Райх любила свою внешность. И знала, как выглядеть лучше, как подчеркнуть свою красоту. Все в доме Мейерхольда служило этой цели: мебель, обстановка, всё. И конечно, драгоценности.

Почти сразу после исчезновения Мейерхольда[2] в дом Райх явились бандиты. Они убили ее. Семнадцать ножевых ран; ей выкололи глаза. Райх долго кричала, но соседи не пришли ей на помощь. Никто не посмел войти в квартиру Мейерхольда. Кто мог знать, что там происходит? Может быть, Райх молотит своим железным кулаком убийца в форме. Лучше держаться подальше от неприятностей. И так ее убили и унесли все драгоценности.

Райх принадлежала к лютеранскому роду, причем дворянскому, но, глядя на нее, я бы никак не мог предположить этого. Она казалась типичной одесской рыбной торговкой. Я не очень удивился, узнав, что она родилась в Одессе. Ее одесское «наследие» бросало тень на все остальное. Зинаида Николаевна частенько заходила в комиссионный магазин, тот, что около Новинского бульвара, где дамы «из бывших» продавали остатки своего прошлого.
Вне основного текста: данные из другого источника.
-- ==== Sys2Proof/Certificates/Slice0/Obligations.lean ====
section
/-! DEFINITION. The statements about the model: what steps and commands do, by the rules of spec/. A statement about a command
says that it completes, and gives the next state: the written record, and by `Closes` what closes every step. A docstring names
the log entries of the model's own choices that a statement rests on: that part of it is the model's, not the spec's. -/

open Sys2Proof Sys2Proof.Machine

/-! ### Steps and resets -/

/-- A step takes the command at the front of the queue. -/
def Obligations.StepTakesTheFrontCommand : Prop :=
  ∀ (c : Instr) (rest : List Instr) (s : State),
    step { s with pending := c :: rest } = exec c { s with pending := rest }

/-- On an empty queue the step takes the first expiry that is due, and with none due one millisecond passes (log 3: the
model's choice). -/
def Obligations.StepOnAnEmptyQueue : Prop :=
  ∀ s : State, s.pending = [] →
    ((∀ p ∈ timers s, p.1.isDue s.clock = false) → step s = .next { s with clock := s.clock + 1 })
    ∧ ∀ before p after, timers s = before ++ p :: after → (∀ q ∈ before, q.1.isDue s.clock = false) →
        p.1.isDue s.clock = true → step s = exec p.2 s

/-- No command touches the queue of waiting commands. -/
def Obligations.CommandsLeaveTheQueue : Prop :=
  ∀ (c : Instr) (s t : State), exec c s = .next t → t.pending = s.pending

/-- A power-on reset holds the node with every output off, and until the blocks are built no event but those of the reset has
an effect (R164). The model's own choices: what a power-on reset begins with and keeps (log 1); the clock at 0 (log 2); the
events left without effect (log 22); the values while the node is held (log 23); the louvre output at position 0 (log 38). -/
def Obligations.PowerOnResetHoldsTheNode : Prop :=
  (∀ s : State, ∃ t, exec .powerOnReset s = .next t ∧ t = { State.reset with pending := s.pending }
      ∧ t.phase = .held ∧ t.outputs = .off ∧ t.cond = ⟨0, 0⟩ ∧ t.link.list = [] ∧ t.stages = [] ∧ t.zones = [])
  ∧ ∀ (c : Instr) (s : State), startsUp c = false → s.phase ≠ .running → exec c s = .next s

/-- The release of the reset pin takes the straps. With the memory strap set the image read begins, 200 ms at most; with it
clear the built-in profile is installed and every block is rebuilt (R161, R163, R164). CONFIG_DEFAULTED is latched for a
rejected strap and for the built-in profile. The model's own choices: the clock through a reset (log 2); the moment of the
closing rewriting (log 6); a door before its first sample (log 8); the offset of a zone's first expiry (log 9); the first
expiries of the periodic timers (log 29); the source of the state in use (log 31); the louvre output while the node loads (log
38). -/
def Obligations.ReleaseTakesTheStraps : Prop :=
  ∀ (s : State) (p : StrapPins), s.phase = .held → s.attemptDue = false →
    let car : Fin 3 := if p.car = 0 then 0 else if p.car = 1 then 1 else 2
    let straps : Straps := ⟨p.station, car, p.cab && car == 0, p.memory⟩
    let rejected := p.car = 3 ∨ (p.cab = true ∧ car ≠ 0)
    let defaulted : CondRecord := { s.cond with latched := s.cond.latched ||| 0x2000#16 }
    (p.memory = true → ∃ t, exec (.resetPinRelease p) s = .next t ∧
      Closes { s with
        straps := straps, phase := .loading, loadLimit := .running (timeAfter s.clock 200),
        cond := if rejected then defaulted else s.cond } t)
    ∧ (p.memory = false → ∃ t, exec (.resetPinRelease p) s = .next t ∧ Rebuilt s t ∧ t.straps = straps
      ∧ t.config = builtInProfile car ∧ t.checksum = 0 ∧ t.cond.latched = defaulted.latched
      ∧ t.link.warmListen = false)

/-- The end of the image read: an image that passes the three steps is installed whole, with its check as the configuration
checksum; any other image, an abandoned read and the 200 ms limit install the built-in profile (R162, R163). The model's own
choices: the clock through a reset (log 2); a command before or after its time, and the clock it moves (log 4); the moment of
the closing rewriting (log 6); a door before its first sample (log 8); the offset of a zone's first expiry (log 9); the first
expiries of the periodic timers (log 29); the source of the state in use (log 31). -/
def Obligations.ImageReadEnds : Prop :=
  ∀ s : State, s.phase = .loading → s.attemptDue = false →
    (∀ bytes c check, loadImage bytes = some (c, check) →
      ∃ t, exec (.imageReadDone (some bytes)) s = .next t ∧ Rebuilt s t ∧ t.config = c ∧ t.checksum = check
        ∧ t.straps = s.straps ∧ t.cond.latched = s.cond.latched)
    ∧ (∀ image : Option (List Byte), (∀ bytes, image = some bytes → loadImage bytes = none) →
      ∃ t, exec (.imageReadDone image) s = .next t ∧ Rebuilt s t ∧ t.config = builtInProfile s.straps.car
        ∧ t.checksum = 0 ∧ t.straps = s.straps ∧ t.cond.latched = s.cond.latched ||| 0x2000#16)
    ∧ ∀ e, s.loadLimit = .running e →
      ∃ t, exec .imageReadTimeout s = .next t ∧ Rebuilt (advanceTo e s) t ∧ t.config = builtInProfile s.straps.car
        ∧ t.checksum = 0 ∧ t.straps = s.straps ∧ t.cond.latched = s.cond.latched ||| 0x2000#16

/-- An image is installed only with as many bytes as its counts call for, a check that stands, and every field and relation in
range (R162); bytes beyond that length are not looked at (log 28). Conversely every image whose fields lie in range, laid out
by R162 and closed by its check, loads with those fields: counts, zone records, door records, car attenuation, sharing, damper,
fans, outside and cab, a field of range 0..255 in 1 byte and any other in 2, high byte first. -/
def Obligations.InstalledImageIsSound : Prop :=
  let one (n : Nat) : Byte := BitVec.ofNat 8 n
  let two (n : Nat) : List Byte := [BitVec.ofNat 8 (n / 256), BitVec.ofNat 8 n]
  let zoneBytes (g : ZoneCfg) : List Byte :=
    [one g.stages, one g.size] ++ two g.base.toNat ++ [one g.kp, one g.ki, one g.kf, one g.period] ++ two g.fallback ++ [g.sensor]
  let doorBytes (g : DoorCfg) : List Byte :=
    g.weights.flatMap two ++ [one g.decay, one g.filter, one g.curtainStages, one g.curtainSize, one g.runOn]
  let layout (c : Image) : List Byte :=
    [one c.zones.length, one c.doors.length] ++ c.zones.flatMap zoneBytes ++ c.doors.flatMap doorBytes
      ++ c.attenuation.flatMap two ++ [one c.powerStation.val] ++ two c.slice
      ++ two c.fullCount ++ [one c.deadband] ++ two c.fNorm ++ two c.fMin ++ c.fanMin.map one
      ++ [if c.outsidePresent then 1#8 else 0#8] ++ two (c.design % 65536).toNat
      ++ [one c.cab.nd, one c.cab.nb, one c.cab.size, one c.cab.margin] ++ two c.cab.boost
      ++ [one c.cab.rest, one c.cab.amplitude, one c.cab.layover]
  let length (c : Image) : Nat := 40 + 11 * c.zones.length + 13 * c.doors.length
  let sound (c : Image) : Prop :=
    (1 ≤ c.zones.length ∧ c.zones.length ≤ 4) ∧ c.doors.length ≤ 3
    ∧ (∀ g ∈ c.zones, (1 ≤ g.stages ∧ g.stages ≤ 8) ∧ (1 ≤ g.size ∧ g.size ≤ 8) ∧ (160 ≤ g.base ∧ g.base ≤ 280)
        ∧ g.kp ≤ 50 ∧ g.ki ≤ 64 ∧ g.kf ≤ 100 ∧ (1 ≤ g.period ∧ g.period ≤ 10) ∧ g.fallback ≤ 1000)
    ∧ (∀ g ∈ c.doors, g.weights.length = 4 ∧ (∀ w ∈ g.weights, w ≤ 1000) ∧ (∀ w ∈ g.weights.drop c.zones.length, w = 0)
        ∧ (10 ≤ g.decay ∧ g.decay ≤ 120) ∧ g.filter ∈ [1, 2, 4, 8] ∧ g.curtainStages ≤ 2
        ∧ (1 ≤ g.curtainSize ∧ g.curtainSize ≤ 8) ∧ g.runOn ≤ 30)
    ∧ c.attenuation.length = 3 ∧ (∀ a ∈ c.attenuation, a ≤ 1000)
    ∧ c.fanMin.length = 8 ∧ (∀ m ∈ c.fanMin, m ≤ 255)
    ∧ (60 ≤ c.slice ∧ c.slice ≤ 600) ∧ (100 ≤ c.fullCount ∧ c.fullCount ≤ 4000)
    ∧ (1 ≤ c.deadband ∧ c.deadband ≤ 50) ∧ c.fNorm ≤ 1000 ∧ c.fMin ≤ 1000 ∧ (-400 ≤ c.design ∧ c.design ≤ 850)
    ∧ (1 ≤ c.cab.nd ∧ c.cab.nd ≤ 4) ∧ (c.cab.nd ≤ c.cab.nb ∧ c.cab.nb ≤ 6) ∧ (120 ≤ c.cab.boost ∧ c.cab.boost ≤ 1200)
    ∧ (1 ≤ c.cab.size ∧ c.cab.size ≤ 8) ∧ c.cab.margin ≤ 100 ∧ c.cab.rest ≤ 255
    ∧ (1 ≤ c.cab.amplitude ∧ c.cab.amplitude ≤ 63) ∧ (5 ≤ c.cab.layover ∧ c.cab.layover ≤ 60)
  (∀ (bytes : List Byte) (c : Image) (check : BitVec 16), loadImage bytes = some (c, check) →
    length c ≤ bytes.length
    ∧ bytes[0]? = some (BitVec.ofNat 8 c.zones.length) ∧ bytes[1]? = some (BitVec.ofNat 8 c.doors.length)
    ∧ check = checkOf (bytes.take (length c - 2)) ∧ (bytes.drop (length c - 2)).take 2 = halfBytes check
    ∧ bytes.take (length c - 2) = layout c ∧ sound c)
  ∧ ∀ (bytes : List Byte) (c : Image), sound c → bytes.take (length c) = layout c ++ halfBytes (checkOf (layout c)) →
    loadImage bytes = some (c, checkOf (layout c))

/-- A warm restart rebuilds every block and keeps the clock, the configuration, the straps, the wear counts, the open counts
and the latched flags. In the join listen of a warm restart it is ignored (R165), and one that names another target is set
aside (R174): its station is only heard. The model's own
choices: the clock through a reset (log 2); the one attempt at the end of a step (log 5); the moment of the closing rewriting
(log 6); a door before its first sample (log 8); the offset of a zone's first expiry (log 9); the first expiries of the
periodic timers (log 29); the source of the state in use (log 31). -/
def Obligations.WarmRestartRebuilds : Prop :=
  ∀ (s : State) (source : Station) (target set clear : Byte), s.Ready → source ≠ s.straps.station →
    source ≠ s.config.powerStation →
    (target.toNat = s.straps.station.val → (s.listening && s.link.warmListen) = false →
      ∃ t, exec (.controlRestart source target set clear) s = .next t ∧ Rebuilt s t ∧ t.config = s.config
        ∧ t.checksum = s.checksum ∧ t.straps = s.straps ∧ t.link.warmListen = true
        ∧ s.cond.latched &&& ~~~t.cond.latched = 0)
    ∧ (target.toNat ≠ s.straps.station.val ∨ (s.listening && s.link.warmListen) = true →
      ∃ t, exec (.controlRestart source target set clear) s = .next t ∧ s.OnlyHears source t
        ∧ Closes (payAttempt (hear source (.control ⟨target, 0, set, clear⟩) s)) t)

/-- At the end of the join listen the PRESENCE, OVERRIDE and STATUS timers start and the first frames join the list: PRESENCE,
DEMAND, OVERRIDE on the accepted cab station, STATUS; the transmit-failure timer then runs (R123, R125, R166). The model's own
choices: a command before or after its time, and the clock it moves (log 4); the moment of the closing rewriting (log 6); what
joins the list in the listen (log 17). -/
def Obligations.JoinListenEndQueuesTheFirstFrames : Prop :=
  ∀ (s : State) (e : Time), s.Ready → s.link.listen = .running e →
    (∀ w ∈ s.link.list, w.frame.isDoor = true ∨ kindCode w.frame = 8#4) →
    let s1 := advanceTo e s
    let fresh (f : Frame) : TxEntry := ⟨f, 0, 0, false⟩
    ∃ t, exec .joinListenEnd s = .next t ∧
      Closes { s1 with
        link := { s1.link with
          listen := .stopped, warmListen := false, presence := .running (timeAfter s1.clock 1000),
          override := .running (timeAfter s1.clock 1000), status := .running (timeAfter s1.clock 5000),
          failure := if s1.link.failure = .stopped then .running (timeAfter s1.clock 1000) else s1.link.failure,
          list := s1.link.list ++ [fresh s1.presenceFrame, fresh s1.demandFrame]
            ++ (if s1.view.accepted = some s1.straps.station then [fresh s1.overrideFrame] else [])
            ++ [fresh s1.statusFrame] } } t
Торговалась Райх превосходно.

Думаю, что именно отношение Райх ко мне стало одной из причин, почему я оставил Театр Мейерхольда. Она постоянно давала мне понять, что я паразитирую на Мейерхольде. Естественно, это никогда явно не формулировалось, но это было очевидно по ее отношению ко мне. А мне это не нравилось.

Мейерхольд мне покровительствовал. Он услышал обо мне от Арнштама[3]. В мейерхольдовской постановке «Учителя Бубуса» Арнштам сидел на сцене в раковине. Он был во фраке и играл Шопена и Листа. В том числе сонату «Данте» («По прочтении Данте»), которой и заканчивался спектакль. Постановка «Учителя Бубуса» была довольно безвкусной и аляповатой. Раковина, в которой восседал бедный Арнштам, была позолочена. На рояле горели свечи. И чувственная Райх тяжело топала под музыку Шопена.

Арнштам собирался уйти от Мейерхольда как только истечет срок договора. Мейерхольд услышал мою Первую симфонию. Она ему не очень нравилось, но, тем не менее, мое имя он запомнил. Арнштам рекомендовал меня как пианиста. Мейерхольд смотрел на это как на благотворительность. Он рассуждал примерно так: «Вот молодой человек, которому нечего есть. Возьму-ка я его в свой театр». Так он и сделал. Но в силу своего душевного благородства он не попрекал меня своим благодеянием. В отличие от Зинаиды Николаевны.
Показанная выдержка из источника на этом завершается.